■ Exercise instructions ■
Please restate, word for word, the lines below that begin at the one with "[(a.h, a.num, d)]" and end at the one with "let own (x : Nat)". Leave out all other lines.

[Dataset records]

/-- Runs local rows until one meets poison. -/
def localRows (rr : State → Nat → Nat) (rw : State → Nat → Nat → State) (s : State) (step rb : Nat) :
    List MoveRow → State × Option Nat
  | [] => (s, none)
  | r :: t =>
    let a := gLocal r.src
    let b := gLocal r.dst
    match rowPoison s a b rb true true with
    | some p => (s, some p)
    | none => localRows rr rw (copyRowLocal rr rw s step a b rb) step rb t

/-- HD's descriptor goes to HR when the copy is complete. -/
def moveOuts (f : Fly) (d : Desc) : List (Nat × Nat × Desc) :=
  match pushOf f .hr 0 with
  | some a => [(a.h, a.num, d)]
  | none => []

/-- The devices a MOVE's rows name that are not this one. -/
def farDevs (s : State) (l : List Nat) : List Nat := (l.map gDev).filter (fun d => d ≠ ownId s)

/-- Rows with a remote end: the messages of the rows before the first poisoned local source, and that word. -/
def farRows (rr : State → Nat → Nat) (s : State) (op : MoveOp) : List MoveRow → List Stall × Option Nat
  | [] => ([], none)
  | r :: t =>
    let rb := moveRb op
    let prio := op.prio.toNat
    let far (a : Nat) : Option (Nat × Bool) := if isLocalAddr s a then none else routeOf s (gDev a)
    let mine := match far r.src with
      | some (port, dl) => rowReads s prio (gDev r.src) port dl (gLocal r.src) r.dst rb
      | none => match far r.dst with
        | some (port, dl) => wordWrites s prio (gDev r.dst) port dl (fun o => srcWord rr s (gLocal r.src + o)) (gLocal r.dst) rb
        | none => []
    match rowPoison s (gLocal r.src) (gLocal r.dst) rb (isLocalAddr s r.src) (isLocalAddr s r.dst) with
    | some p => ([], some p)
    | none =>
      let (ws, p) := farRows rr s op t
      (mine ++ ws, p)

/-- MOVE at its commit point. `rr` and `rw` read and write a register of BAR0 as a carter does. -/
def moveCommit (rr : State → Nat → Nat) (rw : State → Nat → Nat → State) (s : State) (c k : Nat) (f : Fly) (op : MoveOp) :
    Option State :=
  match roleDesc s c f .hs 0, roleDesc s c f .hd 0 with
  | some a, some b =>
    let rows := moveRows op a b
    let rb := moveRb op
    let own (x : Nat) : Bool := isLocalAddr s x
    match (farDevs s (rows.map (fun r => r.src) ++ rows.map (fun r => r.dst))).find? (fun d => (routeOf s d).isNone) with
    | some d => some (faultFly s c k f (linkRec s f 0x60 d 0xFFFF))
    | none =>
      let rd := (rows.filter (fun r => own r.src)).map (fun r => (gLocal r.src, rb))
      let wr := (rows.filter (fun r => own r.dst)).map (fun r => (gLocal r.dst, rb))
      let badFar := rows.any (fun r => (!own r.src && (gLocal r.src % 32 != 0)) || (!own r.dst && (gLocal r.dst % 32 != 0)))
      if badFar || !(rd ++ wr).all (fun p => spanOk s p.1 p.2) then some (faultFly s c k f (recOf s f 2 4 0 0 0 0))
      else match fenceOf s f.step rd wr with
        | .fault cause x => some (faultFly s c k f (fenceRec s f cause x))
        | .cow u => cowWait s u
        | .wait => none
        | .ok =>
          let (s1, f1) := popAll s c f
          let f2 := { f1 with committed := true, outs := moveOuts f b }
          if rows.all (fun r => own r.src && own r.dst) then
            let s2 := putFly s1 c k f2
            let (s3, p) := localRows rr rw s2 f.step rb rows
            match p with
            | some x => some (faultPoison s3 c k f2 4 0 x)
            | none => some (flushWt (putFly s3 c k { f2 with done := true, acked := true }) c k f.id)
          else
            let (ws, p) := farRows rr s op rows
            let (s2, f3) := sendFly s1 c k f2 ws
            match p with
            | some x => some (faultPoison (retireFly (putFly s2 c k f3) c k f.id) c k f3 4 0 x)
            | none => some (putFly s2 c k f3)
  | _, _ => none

[/Dataset records]
[Dataset records]

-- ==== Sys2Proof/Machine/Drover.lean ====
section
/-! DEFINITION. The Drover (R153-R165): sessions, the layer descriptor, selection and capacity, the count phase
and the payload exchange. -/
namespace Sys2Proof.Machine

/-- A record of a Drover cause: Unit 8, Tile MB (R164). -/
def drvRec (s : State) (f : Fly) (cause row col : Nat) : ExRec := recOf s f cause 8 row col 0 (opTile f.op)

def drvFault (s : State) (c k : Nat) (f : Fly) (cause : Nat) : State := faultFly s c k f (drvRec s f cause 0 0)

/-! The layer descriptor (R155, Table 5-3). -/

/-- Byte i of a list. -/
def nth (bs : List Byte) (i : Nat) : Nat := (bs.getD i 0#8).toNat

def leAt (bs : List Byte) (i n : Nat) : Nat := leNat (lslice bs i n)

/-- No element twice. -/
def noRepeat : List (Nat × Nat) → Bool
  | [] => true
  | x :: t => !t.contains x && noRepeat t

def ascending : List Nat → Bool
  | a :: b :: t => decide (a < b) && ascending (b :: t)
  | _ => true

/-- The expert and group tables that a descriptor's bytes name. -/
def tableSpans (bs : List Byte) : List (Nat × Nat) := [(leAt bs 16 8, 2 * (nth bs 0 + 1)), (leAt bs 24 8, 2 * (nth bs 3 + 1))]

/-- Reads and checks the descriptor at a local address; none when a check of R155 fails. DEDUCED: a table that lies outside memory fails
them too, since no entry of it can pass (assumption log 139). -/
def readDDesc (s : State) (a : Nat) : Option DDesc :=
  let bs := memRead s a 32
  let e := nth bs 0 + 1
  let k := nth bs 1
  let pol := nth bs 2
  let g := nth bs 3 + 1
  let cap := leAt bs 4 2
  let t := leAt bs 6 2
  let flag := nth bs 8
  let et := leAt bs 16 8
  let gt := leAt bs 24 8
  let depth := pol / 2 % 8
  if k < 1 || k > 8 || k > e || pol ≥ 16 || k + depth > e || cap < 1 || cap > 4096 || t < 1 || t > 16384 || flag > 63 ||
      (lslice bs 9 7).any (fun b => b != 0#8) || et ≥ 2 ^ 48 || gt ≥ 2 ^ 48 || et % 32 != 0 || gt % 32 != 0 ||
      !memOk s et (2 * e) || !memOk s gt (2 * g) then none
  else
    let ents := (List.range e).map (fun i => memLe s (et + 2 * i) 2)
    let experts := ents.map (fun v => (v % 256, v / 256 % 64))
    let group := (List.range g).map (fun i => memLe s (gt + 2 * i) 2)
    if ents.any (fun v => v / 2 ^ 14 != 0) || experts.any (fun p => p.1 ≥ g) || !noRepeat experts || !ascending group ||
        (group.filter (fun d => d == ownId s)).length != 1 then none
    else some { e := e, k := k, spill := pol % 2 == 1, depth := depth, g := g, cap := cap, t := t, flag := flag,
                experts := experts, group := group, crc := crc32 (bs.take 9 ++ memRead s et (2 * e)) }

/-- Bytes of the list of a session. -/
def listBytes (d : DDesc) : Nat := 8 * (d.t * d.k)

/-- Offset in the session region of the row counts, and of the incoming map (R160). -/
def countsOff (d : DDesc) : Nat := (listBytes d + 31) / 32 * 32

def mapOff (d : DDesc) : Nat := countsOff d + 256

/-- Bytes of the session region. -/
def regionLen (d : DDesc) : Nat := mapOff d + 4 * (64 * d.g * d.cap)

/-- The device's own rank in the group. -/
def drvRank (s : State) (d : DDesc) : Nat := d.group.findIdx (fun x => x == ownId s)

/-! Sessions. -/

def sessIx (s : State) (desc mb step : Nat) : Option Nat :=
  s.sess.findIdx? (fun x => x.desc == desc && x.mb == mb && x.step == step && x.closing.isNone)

[/Dataset records]

■ Answer section ■
  | some a => [(a.h, a.num, d)]
  | none => []

/-- The devices a MOVE's rows name that are not this one. -/
def farDevs (s : State) (l : List Nat) : List Nat := (l.map gDev).filter (fun d => d ≠ ownId s)

/-- Rows with a remote end: the messages of the rows before the first poisoned local source, and that word. -/
def farRows (rr : State → Nat → Nat) (s : State) (op : MoveOp) : List MoveRow → List Stall × Option Nat
  | [] => ([], none)
  | r :: t =>
    let rb := moveRb op
    let prio := op.prio.toNat
    let far (a : Nat) : Option (Nat × Bool) := if isLocalAddr s a then none else routeOf s (gDev a)
    let mine := match far r.src with
      | some (port, dl) => rowReads s prio (gDev r.src) port dl (gLocal r.src) r.dst rb
      | none => match far r.dst with
        | some (port, dl) => wordWrites s prio (gDev r.dst) port dl (fun o => srcWord rr s (gLocal r.src + o)) (gLocal r.dst) rb
        | none => []
    match rowPoison s (gLocal r.src) (gLocal r.dst) rb (isLocalAddr s r.src) (isLocalAddr s r.dst) with
    | some p => ([], some p)
    | none =>
      let (ws, p) := farRows rr s op t
      (mine ++ ws, p)

/-- MOVE at its commit point. `rr` and `rw` read and write a register of BAR0 as a carter does. -/
def moveCommit (rr : State → Nat → Nat) (rw : State → Nat → Nat → State) (s : State) (c k : Nat) (f : Fly) (op : MoveOp) :
    Option State :=
  match roleDesc s c f .hs 0, roleDesc s c f .hd 0 with
  | some a, some b =>
    let rows := moveRows op a b
    let rb := moveRb op
    let own (x : Nat) : Bool := isLocalAddr s x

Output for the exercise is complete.